The spirituality of Taekwondo

Originally Appeared in : 9906-3/14/19

Having a toddler race toward you with a Tinker Toy sword shouting “ninja” may sound harmless, but it’s more harrowing than you might think. Especially, when you’re certain he’s not only confident in his abilities, but also full of his mother’s follow-through for getting things done.


“No Isaac, no ninja,” I said.


“Yes sir” he replied, hands by his side as if he’d correctly completed a lesson from Mr. Miyagi.


Thanks to a free month trial from a local Taekwondo studio, the martial arts had found their way to the Halcombe house. Besides the customary kicks, punches and running around paired with shouts of “hi-yah,” any reply to Magan or myself was concluded with an equally loud “yes ma’am” or “yes sir” all thanks to Master Cordry, their instructor.


For the first two-and-a-half weeks, I had to regularly request that all of Cherokee Rose Taekwondo’s newest white-belts-in-training refrain from single, double or reverse kick/block/punch/rolls near our TV. In their defense, they were simply trying to show off their new moves to their Pops but, ever the overcautious dad, I didn’t want their moves to precipitate a trip to the store to buy a new TV with all of our Hi-Yah savings.


Breakfast time included repetition of the Korean number system or an obscure passage from the Book of Numbers (hana, dul, set, net, daseot, yeoseot, ilgop, yeodeol, ahop, yeol) by everyone, including Taekwondo spectators AnnaMarie and Isaac, while I hollered the third verse of the Taekwondo Student Oath, “I will not misuse Taekwondo,” in any direction where loud noises and potential violations were taking place across the house and yard.


It wasn’t until the President’s Day holiday that I finally got the opportunity to witness their training firsthand, and in the first minutes it looked like all they were going to do was beat on punch dummies and roll around the floor in search of a staph infection. Master Cordry was wrapping up paperwork tied to a tournament that had taken place the previous weekend, and only spoke briefly to Simon, Jesse and Eli as she let them continue to free range.


I was starting to get suspicious of the whole training session until Master Cordry walked to the center of the mat and called her three pupils to attention.

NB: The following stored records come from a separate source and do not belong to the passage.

def Lane.reset : Lane :=
  { up := false, training := false, txSeq := 0, acked := 0, expect := 0, nakDue := false, idleDue := false,
    resendFrom := none, replays := 0, crcFails := 0 }

/-- A queued signature (R351). `kind`: 0 hour seal, 1 on-demand seal, 2 evidence; `contract` is the contract hash in force
at the minute of a seal (R136). -/
structure SignJob where
  kind : Nat
  minute : Nat
  root : Nat
  contract : Nat
  role : Nat
  nonce : Nat
  deriving DecidableEq, Repr

/-- An open session (R366, R367, R375) with its keys and IV prefixes by direction. `promoted` marks a Public session
that a passphrase made a Service session, `till` the tick at which that ends. -/
structure Session where
  number : Nat
  role : Role
  key : Nat
  link : Link
  rx : Nat
  tx : Nat
  opened : Nat
  used : Nat
  promoted : Bool
  scopes : Nat
  till : Nat
  kRd : Nat
  kDr : Nat
  sRd : Nat
  sDr : Nat
  deriving DecidableEq, Repr

/-- A grant in force (R374). -/
structure Grant where
  signer : Nat
  scopes : Nat
  duration : Nat
  service : Nat
  bytes : Nat
  since : Nat
  deriving DecidableEq, Repr

/-- An entry of the factory calibration layer (R509): channel, form, gain error in 10^-9, offset in 1/16 of its unit, gain
change per °C in 10^-9. -/
structure CalEntry where
  channel : Nat
  form : Nat
  gain : Int
  offset : Int
  temp : Int
  deriving DecidableEq, Repr

/-- A firmware bank (R361, R378): its image's versions, the revocations it asks for, and its components,
kind and hash in ascending kind. `state`: 0 empty, 1 valid, 2 trial, 3 running, 4 rejected. -/
structure Bank where
  state : Nat
  version : Nat
  security : Nat
  revoke : Nat
  comps : List (Nat × Nat)
  deriving DecidableEq, Repr

/-- R565: the reference firmware in bank A, running. -/
def Bank.shipped : Bank :=
  { state := 3, version := 0, security := 0, revoke := 0,
    comps := [(1, Config.factory 8), (2, Config.factory 9), (3, Config.factory 10)] }

def Bank.empty : Bank := { state := 0, version := 0, security := 0, revoke := 0, comps := [] }

/-- A dictionary response (R386). -/
structure Resp where
  op : Nat
  result : Nat
  transaction : Nat
  object : Nat
  element : Nat
  ext : Nat
  more : Bool
  source : Nat
  count : Nat
  offset : Nat
  snapshot : Nat
  value : List Nat
  deriving DecidableEq, Repr

/-- The frames the module sends (R414, R416). -/
inductive Body where
  | pace (p : Pace)
  | cap (p : Cap)
  | beat (p : Beat)
  | key (p : KeyChunk)
  | ask (node : Nat)
  | reply (p : Resp)
  | opened (k : Nat)
  deriving DecidableEq, Repr

/-- A frame queued for transmission (R306, R418). -/
structure Frame where
  ident : Nat
  size : Nat
  dest : Nat
  epoch : Nat
  counter : Nat
  tag : Tag
  body : Body
  deriving DecidableEq, Repr

/-- A session-open message under reassembly (R429): its link and identifier, the segment index due next, and its bytes so far. -/
structure Reasm where
  link : Link
  ident : Nat
  next : Nat
  bytes : List Nat
  deriving DecidableEq, Repr

/-- A mailbox completion (R451, R452): the return code (0 Success, 1 Invalid Input, 2 Unsupported, 3 Internal Error), the
opcode answered and the payload's figures. -/
structure MailOut where
  ld : Nat
  opcode : Nat
  code : Nat
  payload : List Nat
  deriving DecidableEq, Repr

/-- A CXL.mem response (R442, R454): the data, all ones where refused, and the uncorrectable error status. -/
structure MemOut where
  ld : Nat
  data : List Byte
  error : Bool
  deriving DecidableEq, Repr

/-- The content of ICU_FAULT (R504). -/
structure IcuFault where
  count : Nat
  target : Nat
  cause : Nat
  source : Nat
  deriving DecidableEq, Repr

/-- A fault record (R227): the head and the body's 96 bytes as a little-endian value. `tick` orders it for R230; a `blank`
element failed its CRC and reads as zeros (R401). -/
structure Record where
  block : Nat
  severity : Nat
  cause : Nat
  active : Bool
  sidereal : Nat
  epoch : Nat
  seq : Nat
  repeats : Nat
  merged : Bool
  mstate : Nat
  body : Nat
  tick : Nat
  blank : Bool
  deriving DecidableEq, Repr

/-- A pending value (R21, R22): object, element, value, class and the boundary tick from which it may apply. -/
structure Pend where
  object : Nat
  element : Nat
  value : Nat
  cls : Nat
  due : Nat
  deriving DecidableEq, Repr

/-- A staged segmented write (R392, R393); `resv` tells that a segment's header had a reserved field set (R390). -/
structure Staged where
  object : Nat
  element : Nat
  count : Nat
  session : Option Nat
  bytes : List Nat
  whole : Nat
  resv : Bool
  deriving DecidableEq, Repr

/-- A response that waits (R330, R395): the session or link it belongs to, where it goes and to which node, and whether it waits
for the standby's acknowledgement. -/
structure Held where
  key : Nat
  link : Link
  dest : Nat
  resp : Resp
  waits : Bool
  deriving DecidableEq, Repr

/-- The always-on domain, the power states and the clocks (17_module_internals.md, 20_startup_power_loss.md). -/
structure Power where
  /-- R471 R472 the module state. -/
  mstate : MState
  /-- R513 die temperature latched with the last sample, °C. -/
  dieC : Int
  /-- R406 what holds the module in Watch (object 0x0010 values 3 to 5). -/
  hold : WatchHold
  /-- R484 AON_PSTATE WAKE, cause of the last start. -/
  wake : Nat
  /-- R484 R520 AON_PSTATE PFW, power-fail warning present. -/
  pfw : Bool
  /-- R484 AON_PSTATE SUPSTR, string-fed supply carrying the module. -/
  supStr : Bool
  /-- R484 AON_PSTATE SUP54, 54 V input within range. -/
  sup54 : Bool
  /-- R484 AON_PSTATE LIVEREQ. -/
  liveReq : Bool
  /-- R528 the hold-up flush is complete. -/
  flushed : Bool
  /-- R485 R14 sidereal counter, 48 bits. -/
  sidereal : Nat
  /-- R485 AON_SIDH, captured bits 47 to 32. -/
  sidh : Nat
  /-- R485 AON_CLK SIDHOLD. -/
  sidHold : Bool
  /-- R485 AON_CLK HOLDOVER. -/
  holdover : Bool
  /-- R485 AON_CLK EPLL_LOCK. -/
  eplLock : Bool
  /-- R485 AON_CLK EPLL_EN. -/
  eplEn : Bool
  /-- R485 AON_CLK YPLL_LOCK. -/
  yplLock : Bool
  /-- R485 AON_CLK CPLL_LOCK. -/
  cplLock : Bool
  /-- R485 AON_CLK CRYSLOSS (W1C). -/
  crysLoss : Bool
  /-- R485 AON_CLK REFLOSS (W1C). -/
  refLoss : Bool
  /-- R468 the reference is absent. -/
  refGone : Bool
  /-- R486 AON_LEASE LSMM. -/
  lsmm : Bool
  /-- R486 AON_XLOST LOST, 11 bits (W1C). -/
  xlost : Nat
  /-- R476 events of pulse crossing Pi not acknowledged: one, and those held. -/
  pulseCount : SMap
  /-- R486 AON_XDROP[i], 32 bits each (RC). -/
  xdrop : SMap
  /-- R487 tick plus 1 of a crossing's last record, by 32 × class + index. -/
  xTicks : SMap
  /-- R461 failed attempts of the flit in progress, per bridge. -/
  bridgeTries : SMap
  /-- R461 retrains of the last second: key 16 × tick + bridge, value their number. -/
  bridgeTrains : SMap
  /-- R462 failed bridges. -/
  bridgeFailed : List Nat
  /-- R470 a record of block 9 cause 0x04 is due after the restart. -/
  pllRecord : Bool
  /-- R525 R89 tick of the entry to Live. -/
  liveTick : Nat
  /-- R525 cause 0x0C has been written in this Live. -/
  prebiasRec : Bool
  /-- R464 ENG_APER BASE, 7 bits. -/
  aper : Nat
  /-- R463 words written to the RT pair's data memory, the service-core SRAM and the MRAM region, by address. -/
  ram : SMap
  /-- R463 R464 bus errors counted per target block (key: block number, or 65,536 + the 64 KiB page). -/
  busErrors : SMap
  /-- R360 R468 R470 a restart is due: its WAKE value. -/
  wakeNext : Option Nat
  /-- R35 R549 shelf index from the straps, 2 bits. -/
  strapShelf : Nat
  /-- R35 R549 slot letter from the straps: B. -/
  strapB : Bool
  /-- R36 R549 the strap pattern is valid. -/
  strapsOk : Bool
  /-- R405 R570 serial number, 32 bits (factory). -/
  serial : Nat
  /-- R348 identity hash, 256 bits (factory). -/
  ident : Nat
  /-- R527 R529 last commit with a valid marker (MRAM). -/
  commit : Option Commit
  /-- R527 R531 last commit of the attribution table (MRAM). -/
  attrCommit : AttrCommit
  deriving DecidableEq, Repr

/-- Power after reset. -/
def Power.reset : Power :=
  { mstate := .watch, dieC := 25, hold := .none, wake := 0, pfw := false, supStr := false, sup54 := false, liveReq := false,
    flushed := false, sidereal := 0, sidh := 0, sidHold := false, holdover := false, eplLock := false,
    eplEn := false, yplLock := false, cplLock := false, crysLoss := false, refLoss := false, refGone := false,
    lsmm := false, xlost := 0, pulseCount := [], xdrop := [], xTicks := [], bridgeTries := [], bridgeTrains := [],
    bridgeFailed := [], pllRecord := false, liveTick := 0, prebiasRec := false, aper := 0, ram := [],
    busErrors := [], wakeNext := none, strapShelf := 0, strapB := false, strapsOk := true, serial := 0,
    ident := 0, commit := none, attrCommit := { vals := [], carry := 0, gross := 0 } }

/-- The epoch clock, the plan and the twilight (02_energy_plan.md). -/
structure Epo where
  /-- R45 R522 epoch count, 48 bits. -/
  count : Nat
  /-- R44 epochs opened since start: the model's millisecond count. -/
  ticks : Nat
  /-- R46 R240 loop sample in the epoch, 0 to 249. -/
  sample : Nat
  /-- R327 samples since the module's start. -/
  samples : Nat
  /-- R53 control clocks since the epoch opened, as counted by its samples. -/
  clk : Nat
  /-- R568 a meridian pulse has been accepted since start. -/
  firstPulse : Bool
  /-- R47 residual grid error, control clocks. -/
  gridErr : Int
  /-- R432 a pulse was accepted and its blanking has not ended. -/
  lastEdge : Bool
  /-- R45 epoch of the last pace frame accepted. -/
  lastPace : Option Nat
  /-- R50 plan n. -/
  planN : Plan
  /-- R50 R51 plan n+1 once its frame has been accepted. -/
  planNext : Option Plan
  /-- R55 twilight length announced for the next boundary, µs. -/
  ttw : Nat
  /-- R53 the twilight of the next boundary has started. -/
  twRunning : Bool
  /-- R51 the twilight blends a complete plan. -/
  twPlan : Bool
  /-- R53 control clocks since the twilight start. -/
  m : Nat
  /-- R53 twilight length in control clocks. -/
  bigM : Nat
  /-- R62 storage feedforward of plan n+1 per string, W. -/
  ffNext : Two Int
  /-- R62 storage feedforward of plan n per string, W. -/
  ffNow : Two Int
  /-- R53 blended setpoint of this shelf, µW. -/
  blendSet : Nat
  /-- R53 blended feedforward per string, W. -/
  blendFf : Two Int
  /-- R56 R81 quantities already counted as clamped in this epoch. -/
  clamped : List Nat
  /-- R50 R90 a shadow mismatch has been counted in this epoch. -/
  mismatchThis : Bool
  /-- R90 tick of the last shadow mismatch. -/
  mismatchTick : Nat
  /-- R50 R95 the plan this module forms in shadow. -/
  shadow : Option Plan
  /-- R571 the plan the lead has formed, to be sent. -/
  ownPlan : Option Plan
  /-- R522 epoch until which no new metering minute opens. -/
  noMinuteUntil : Nat
  /-- R60 tick until which a hint holds, per constellation. -/
  hintHold : SMap
  /-- R166 tick at which the phase in force began, per constellation. -/
  phaseSince : SMap
  /-- R60 Almanac phase in force per constellation (0xFE, 0xFF as R81). -/
  phaseNow : List Nat
  /-- R60 consecutive epochs of disagreement per constellation. -/
  mismatchRun : SMap
  /-- R60 the engine's inferred phase per constellation, plus 1. -/
  inferred : SMap
  /-- R60 the inference that stood when the twilight now running started. -/
  inferredDue : SMap
  /-- R66 object 0x4004 low half: functions falling back. -/
  fallback : Nat
  /-- R60 object 0x4004 high half: hint mismatch per constellation. -/
  hintBad : Nat
  deriving DecidableEq, Repr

They all marched to their individual squares, and began their exercises in earnest.


By the end of the hour-long lesson, the boys were Chungi-ing here and walking across a fictitious creek there and, most importantly, heeding every one of Master Cordry’s commands like they were close to taking on Cobra Kai’s Johnny Lawrence in the All Valley finals.

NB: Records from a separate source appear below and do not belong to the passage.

-- ==== Sys2Proof/Machine/Ops.lean ====
section
/-! DEFINITION. The named operations shared by every chapter: sparse tables, byte memory, bits of a register held as a
number, little-endian byte strings, and arithmetic with a stated rounding. -/
namespace Sys2Proof.Machine

/-- What a command answers. -/
abbrev Out := Host.Outcome State Fault Refusal

/-- One meaning after another: the second runs on the first's next state. -/
def andThen (o : Out) (f : State → Out) : Out :=
  match o with
  | .next s => f s
  | .fault r => .fault r
  | .refused r => .refused r

/-- The state a meaning answers, or the given one where it stops. -/
def stateOr (o : Out) (s : State) : State :=
  match o with
  | .next t => t
  | .fault _ => s
  | .refused _ => s

/-! ## Sparse tables -/

/-- The value listed under a key, 0 where none is. -/
def mget : SMap → Nat → Nat
  | [], _ => 0
  | (k', v) :: rest, k => if k' = k then v else mget rest k

/-- Remove a key. -/
def mdel (m : SMap) (k : Nat) : SMap := m.filter (fun p => p.1 != k)

/-- Insert a non-zero value, keeping keys rising. -/
def mins : SMap → Nat → Nat → SMap
  | [], k, v => [(k, v)]
  | (k', v') :: rest, k, v =>
    if k < k' then (k, v) :: (k', v') :: rest
    else if k = k' then (k, v) :: rest
    else (k', v') :: mins rest k v

/-- Set a key; 0 removes the entry, so that equal tables are equal data. -/
def mset (m : SMap) (k v : Nat) : SMap := if v = 0 then mdel m k else mins m k v

/-- A table of the pairs of a list. -/
def smapOf (l : List (Nat × Nat)) : SMap := l.foldl (fun m p => mset m p.1 p.2) []

/-- Add to a key's value. -/
def madd (m : SMap) (k n : Nat) : SMap := mset m k (mget m k + n)

/-- Keys strictly rising, and above a bound. -/
def mrising : Option Nat → SMap → Bool
  | _, [] => true
  | lo, (k, v) :: rest => (match lo with | none => true | some l => decide (l < k)) && v != 0 && mrising (some k) rest

/-- The canonical form of a sparse table. -/
def mwf (m : SMap) : Bool := mrising none m

/-! ## Byte memory (R157, R441) -/

/-- One byte: 0 where nothing is listed. -/
def memRead : Memory → Nat → Byte
  | [], _ => 0#8
  | (k', v) :: rest, k => if k' = k then v else memRead rest k

/-- Insert a byte, keeping addresses rising. -/
def memIns : Memory → Nat → Byte → Memory
  | [], k, v => [(k, v)]
  | (k', v') :: rest, k, v =>
    if k < k' then (k, v) :: (k', v') :: rest
    else if k = k' then (k, v) :: rest
    else (k', v') :: memIns rest k v

/-- Write one byte; the byte an unlisted address reads as removes the entry. -/
def memWrite (m : Memory) (a : Nat) (v : Byte) : Memory :=
  if v = 0#8 then m.filter (fun p => p.1 != a) else memIns m a v

/-- Write bytes at rising addresses. -/
def memWriteAll (m : Memory) (a : Nat) : List Byte → Memory
  | [] => m
  | b :: rest => memWriteAll (memWrite m a b) (a + 1) rest

/-- Read `n` bytes at rising addresses. -/
def memReadAll (m : Memory) (a : Nat) : Nat → List Byte
  | 0 => []
  | n + 1 => memRead m a :: memReadAll m (a + 1) n

/-- Addresses strictly rising above a bound, no byte equal to what an unlisted address reads as. -/
def memRising : Option Nat → Memory → Bool
  | _, [] => true
  | lo, (k, v) :: rest =>
    (match lo with | none => true | some l => decide (l < k)) && v != 0#8 && memRising (some k) rest

/-- The canonical form of memory. -/
def Memory.wf (m : Memory) : Bool := memRising none m

/-! ## Bits and bytes -/

/-- Bit `i` of a register held as a number. -/
def bit (n i : Nat) : Bool := Nat.testBit n i

/-- Set or clear bit `i`. -/
def setBit (n i : Nat) (b : Bool) : Nat :=
  if bit n i = b then n else if b then n + 2 ^ i else n - 2 ^ i

/-- The number of set bits among the lowest `w`. -/
def popcount (n : Nat) : Nat → Nat
  | 0 => 0
  | w + 1 => (if bit n w then 1 else 0) + popcount n w

/-- The field of `w` bits at bit `lo`. -/
def field (n lo w : Nat) : Nat := n / 2 ^ lo % 2 ^ w

/-- A Bool as a bit. -/
def b2n (b : Bool) : Nat := if b then 1 else 0

/-- Clear in `n` the bits set in `v`, over `w` bits: a W1C write (R27). -/
def clearBits (n v : Nat) (w : Nat) : Nat := n &&& ((2 ^ w - 1) ^^^ (v &&& (2 ^ w - 1)))

/-- A byte string as a little-endian number (R9). -/
def leOf : List Nat → Nat
  | [] => 0
  | b :: rest => b % 256 + 256 * leOf rest

/-- The `n` little-endian bytes of a number (R9). -/
def bytesOf (v : Nat) : Nat → List Nat
  | 0 => []
  | n + 1 => v % 256 :: bytesOf (v / 256) n

/-- A field of `len` bytes at byte offset `off` of a little-endian value. -/
def fieldAt (v off len : Nat) : Nat := v / 256 ^ off % 256 ^ len

/-- A layout given as (offset, bytes, value) triples, as a little-endian value. -/
def packAt : List (Nat × Nat × Nat) → Nat
  | [] => 0
  | (off, len, v) :: rest => v % 256 ^ len * 256 ^ off + packAt rest

/-- An array of values of `len` bytes each at offset `off`, as triples for `packAt`. -/
def arrAt (off len : Nat) : List Nat → List (Nat × Nat × Nat)
  | [] => []
  | v :: rest => (off, len, v) :: arrAt (off + len) len rest

/-- Two's complement of `w` bits. -/
def toTwos (i : Int) (w : Nat) : Nat := (i % (2 ^ w : Int)).toNat

/-- The value of a two's complement pattern of `w` bits. -/
def ofTwos (n w : Nat) : Int := if n % 2 ^ w < 2 ^ (w - 1) then (n % 2 ^ w : Nat) else (n % 2 ^ w : Nat) - (2 ^ w : Int)

/-- A variable-length byte string as a value: its bytes followed by a byte 1, so that its length can be read back
(log entry 4). -/
def varOf (l : List Nat) : Nat := leOf l + 256 ^ l.length

/-- The number of bytes of a value made by `varOf`, searched up to `fuel`. -/
def varLen : Nat → Nat → Nat
  | 0, _ => 0
  | fuel + 1, v => if v < 256 then 0 else 1 + varLen fuel (v / 256)

/-! ## Arithmetic -/

/-- Clamp to an interval (R15). -/
def clampN (x lo hi : Nat) : Nat := min (max x lo) hi

/-- Clamp to an interval (R15). -/
def clampI (x lo hi : Int) : Int := min (max x lo) hi

/-- Division that truncates toward zero (R15). -/
def tdiv (a b : Int) : Int := Int.tdiv a b

/-- Division that rounds up. -/
def cdiv (a b : Nat) : Nat := (a + b - 1) / b

/-- The sum of a list. -/
def sumN (l : List Nat) : Nat := l.foldl (· + ·) 0

/-- The sum of a list. -/
def sumI (l : List Int) : Int := l.foldl (· + ·) 0

/-- Integer square root by bisection: the largest r below 2^(fuel) with r² ≤ n. -/
def isqrtFrom (n : Nat) : Nat → Nat → Nat
  | 0, r => r
  | k + 1, r => let c := r + 2 ^ k; if c * c ≤ n then isqrtFrom n k c else isqrtFrom n k r

/-- The integer square root of a value below 2^128. -/
def isqrt (n : Nat) : Nat := isqrtFrom n 64 0

/-- Saturating increment. -/
def satInc (n hi : Nat) : Nat := if n < hi then n + 1 else hi

/-- Element `i` of a list of numbers, 0 beyond its end. -/
def at0 (l : List Nat) (i : Nat) : Nat := l.getD i 0

/-- Element `i` of a list of integers, 0 beyond its end. -/
def atI (l : List Int) (i : Nat) : Int := l.getD i 0

/-- Replace element `i` of a list. -/
def setAt {α : Type} : List α → Nat → α → List α
  | [], _, _ => []
  | _ :: rest, 0, v => v :: rest
  | x :: rest, n + 1, v => x :: setAt rest n v

/-- The numbers 0 to n − 1. -/
def upTo (n : Nat) : List Nat := List.range n

end Sys2Proof.Machine
end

With the month near a close, and the free trial about to conclude, it was a no-brainer to start paying for Master Cordry’s services (not to mention she gives a ridiculous discount for large families).

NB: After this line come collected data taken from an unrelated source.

/-- Objects 0x4000 to 0x4FFF (R400). -/
def objsPlan : List (Nat × Desc) :=
  [
   -- R55 twilight length
   (0x4001, ⟨3, 1, 2, 3, 1, .iv 100 500, 250, 2, 2, 2⟩),
   -- R68 plans n and n+1
   (0x4002, ⟨12, 1, 0, 3, 0, .none, 1, 0, 0, 0⟩),
   -- R64 assist map
   (0x4003, ⟨3, 1, 2, 3, 1, .rule, 0, 2, 2, 2⟩),
   -- R66 R60 assist status and hint mismatch
   (0x4004, ⟨4, 1, 4, 3, 0, .none, 0, 0, 0, 0⟩),
   -- R68 epoch statistics
   (0x4005, ⟨132, 6, 4, 3, 1, .clears, 0, 1, 1, 0⟩),
   -- R58 Almanac
   (0x4010, ⟨140, 1024, 176, 3, 2, .rule, 0, 2, 2, 2⟩),
   -- R59 phase hints
   (0x4011, ⟨130, 16, 1, 3, 2, .rule, 0xFF, 2, 1, 2⟩),
   -- R61 state-of-charge target
   (0x4020, ⟨3, 1, 2, 3, 1, .iv 2000 8000, 6000, 2, 2, 2⟩),
   -- R68 upper band
   (0x4021, ⟨3, 1, 2, 3, 1, .iv 7000 9500, 9000, 2, 2, 2⟩),
   -- R61 steering time constant
   (0x4022, ⟨3, 1, 2, 3, 1, .iv 60 3600, 600, 2, 2, 2⟩),
   -- R61 bias limit
   (0x4023, ⟨4, 1, 4, 3, 1, .iv 0 30000, 10000, 2, 2, 2⟩),
   -- R67 host state-of-charge target
   (0x4024, ⟨12, 1, 8, 3, 1, .rule, 0, 2, 1, 2⟩),
   -- R193 forecast mode
   (0x4100, ⟨2, 1, 1, 3, 2, .iv 0 1, 0, 2, 2, 1⟩),
   -- R169 latest forecast frame
   (0x4101, ⟨12, 1, 24032, 3, 0, .none, 0, 0, 0, 0⟩),
   -- R185 burst policy
   (0x4102, ⟨2, 1, 1, 3, 1, .iv 0 2, 0, 2, 2, 1⟩),
   -- R198 host blend status
   (0x4103, ⟨132, 4, 4, 3, 0, .none, 0, 0, 0, 0⟩),
   -- R195 maximum blend weight
   (0x4104, ⟨3, 1, 2, 3, 1, .iv 0 10000, 5000, 2, 2, 1⟩),
   -- R194 consistency band
   (0x4105, ⟨3, 1, 2, 3, 1, .iv 100 5000, 500, 2, 2, 1⟩),
   -- R198 mapping and output counters
   (0x4106, ⟨132, 7, 4, 3, 1, .clears, 0, 1, 1, 0⟩),
   -- R184 burst view
   (0x4107, ⟨12, 1, 4832, 3, 0, .none, 0, 0, 0, 0⟩)]

/-- Objects 0x4000 to 0x4FFF, continued (R400). -/
def objsPlan2 : List (Nat × Desc) :=
  [
   -- R199 model slots
   (0x4110, ⟨140, 5, 96, 3, 0, .none, 0, 0, 1, 1⟩),
   -- R182 slot in service
   (0x4111, ⟨2, 1, 1, 3, 3, .iv 0 4, 0, 2, 1, 1⟩),
   -- R182 Tenant selection permitted
   (0x4112, ⟨1, 1, 1, 3, 1, .iv 0 1, 1, 2, 2, 1⟩),
   -- R180 load command
   (0x4113, ⟨12, 1, 24, 0, 3, .rule, 0, 1, 0, 1⟩),
   -- R182 clear slot
   (0x4114, ⟨2, 1, 1, 0, 3, .iv 1 4, 0, 1, 0, 1⟩),
   -- R190 Owner learning enable
   (0x4120, ⟨1, 1, 1, 3, 1, .iv 0 1, 1, 2, 2, 1⟩),
   -- R190 Tenant learning enable
   (0x4121, ⟨1, 1, 1, 3, 2, .iv 0 1, 1, 2, 2, 1⟩),
   -- R191 adoption margin
   (0x4122, ⟨3, 1, 2, 3, 1, .iv 0 2000, 50, 2, 2, 1⟩),
   -- R198 learning status
   (0x4123, ⟨132, 8, 4, 3, 0, .none, 0, 0, 0, 0⟩),
   -- R192 revert to signed weights
   (0x4124, ⟨1, 1, 1, 0, 3, .iv 1 1, 0, 2, 0, 1⟩),
   -- R155 arithmetic mode
   (0x4180, ⟨2, 1, 1, 3, 1, .iv 0 1, 0, 2, 1, 0⟩),
   -- R142 engine state
   (0x4181, ⟨2, 1, 1, 3, 0, .none, 0, 0, 0, 0⟩),
   -- R165 engine counters
   (0x4182, ⟨132, 12, 4, 3, 1, .clears, 0, 1, 1, 0⟩),
   -- R144 engine power limit
   (0x4183, ⟨3, 1, 2, 3, 1, .iv 40 150, 150, 2, 2, 0⟩),
   -- R165 engine measurements
   (0x4184, ⟨131, 4, 2, 3, 0, .none, 0, 0, 0, 0⟩),
   -- R159 scrub period
   (0x4185, ⟨3, 1, 2, 3, 1, .iv 1 24, 4, 2, 2, 0⟩)]

/-- Objects 0x5000 to 0x5FFF (R400). -/
def objsConverter : List (Nat × Desc) :=
  [
   -- R210 bus reference target
   (0x5000, ⟨4, 1, 4, 3, 1, .iv 760000 840000, 800000, 1, 2, 2⟩),
   -- R210 reference slew
   (0x5001, ⟨3, 1, 2, 3, 1, .iv 100 20000, 2000, 1, 2, 2⟩),
   -- R210 reference ramp value
   (0x5002, ⟨4, 1, 4, 3, 0, .none, 0, 0, 0, 0⟩),
   -- R207 shedding
   (0x5010, ⟨131, 4, 2, 3, 1, .rule, 0, 2, 2, 1⟩),
   -- R209 phase disable mask
   (0x5011, ⟨4, 1, 4, 3, 1, .rule, 0x00FFFFFF, 2, 2, 1⟩),
   -- R239 converter status
   (0x5020, ⟨132, 6, 4, 3, 0, .none, 0, 0, 0, 0⟩),
   -- R239 converter counters
   (0x5021, ⟨132, 12, 4, 3, 1, .clears, 0, 1, 1, 0⟩),
   -- R220 latch clear
   (0x5031, ⟨2, 1, 1, 0, 1, .iv 1 3, 0, 1, 0, 1⟩),
   -- R203 phase inductances
   (0x5040, ⟨131, 24, 2, 7, 0, .none, 0, 0, 0, 0⟩),
   -- R245 loop program load
   (0x5050, ⟨12, 1, 16, 0, 1, .rule, 0, 1, 0, 0⟩),
   -- R265 program slots
   (0x5051, ⟨140, 2, 44, 3, 0, .none, 0, 0, 0, 0⟩),
   -- R246 program in service
   (0x5052, ⟨2, 1, 1, 3, 1, .iv 0 1, 0, 2, 2, 1⟩),
   -- R249 fixed-law return
   (0x5053, ⟨1, 1, 1, 0, 1, .iv 1 1, 0, 1, 0, 1⟩),
   -- R265 loop status
   (0x5054, ⟨132, 6, 4, 3, 0, .none, 0, 0, 0, 0⟩),
   -- R265 loop counters
   (0x5055, ⟨132, 7, 4, 3, 1, .clears, 0, 1, 1, 0⟩),
   -- R250 Parallax settings
   (0x5060, ⟨132, 4, 4, 3, 1, .rule, 0, 2, 2, 1⟩),
   -- R251 channel selection
   (0x5061, ⟨2, 1, 1, 0, 1, .iv 1 2, 0, 1, 0, 1⟩),
   -- R265 Parallax status
   (0x5062, ⟨132, 5, 4, 3, 0, .none, 0, 0, 0, 0⟩),
   -- R253 open-loop string current limit
   (0x5063, ⟨3, 1, 2, 3, 1, .iv 0 1875, 470, 2, 2, 1⟩),
   -- R300 integrator layer
   (0x5080, ⟨12, 1, 264, 7, 16, .rule, 0, 1, 3, 0⟩)]

/-- Objects 0x5000 to 0x5FFF, continued (R400). -/
def objsConverter2 : List (Nat × Desc) :=
  [
   -- R301 Owner layer
   (0x5081, ⟨12, 1, 264, 3, 1, .rule, 0, 1, 2, 1⟩),
   -- R299 effective limits
   (0x5082, ⟨132, 64, 4, 3, 0, .none, 0, 0, 0, 0⟩),
   -- R316 guard counters
   (0x5083, ⟨132, 69, 4, 3, 1, .clears, 0, 1, 1, 0⟩)]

Magan’s and my interest in continuing the training had little to do with creating a Catholic version of the Teenage Mutant Ninja Turtles (although that sounds really cool now that I mention it), and everything to do with teaching them a valuable lesson that could impact both their day-to-day lives and their faith lives.


Respect, self-control and discipline are at the core of our walk as Catholics, whether through adherence to the Ten Commandments, regular prayer of the Rosary, or participation in activities like Adoration or Holy Days of Obligation.


Titus 1:8 calls for us to be “one who loves what is good, who is self-controlled, upright, holy and disciplined.” In a similar way, 2 Timothy 1:7 says “For the Spirit God gave us does not make us timid, but gives us power, love and self-discipline.”


Just like the boys are seeing the self-control, discipline and respect associated with Taekwondo, Magan and I hope they realize that when they harness that power for God’s will, great things, miracles even, can happen in their lives and for others.


For now, though, I think I’m about to have to remind Isaac about that third verse of the Student’s Oath and pray I get a “yes sir” in return, or risk a Tinker Toy knot on my noggin.


Jason Halcombe has five sons and two daughters. He and his wife, Magan, are members of Immaculate Conception Church, Dublin.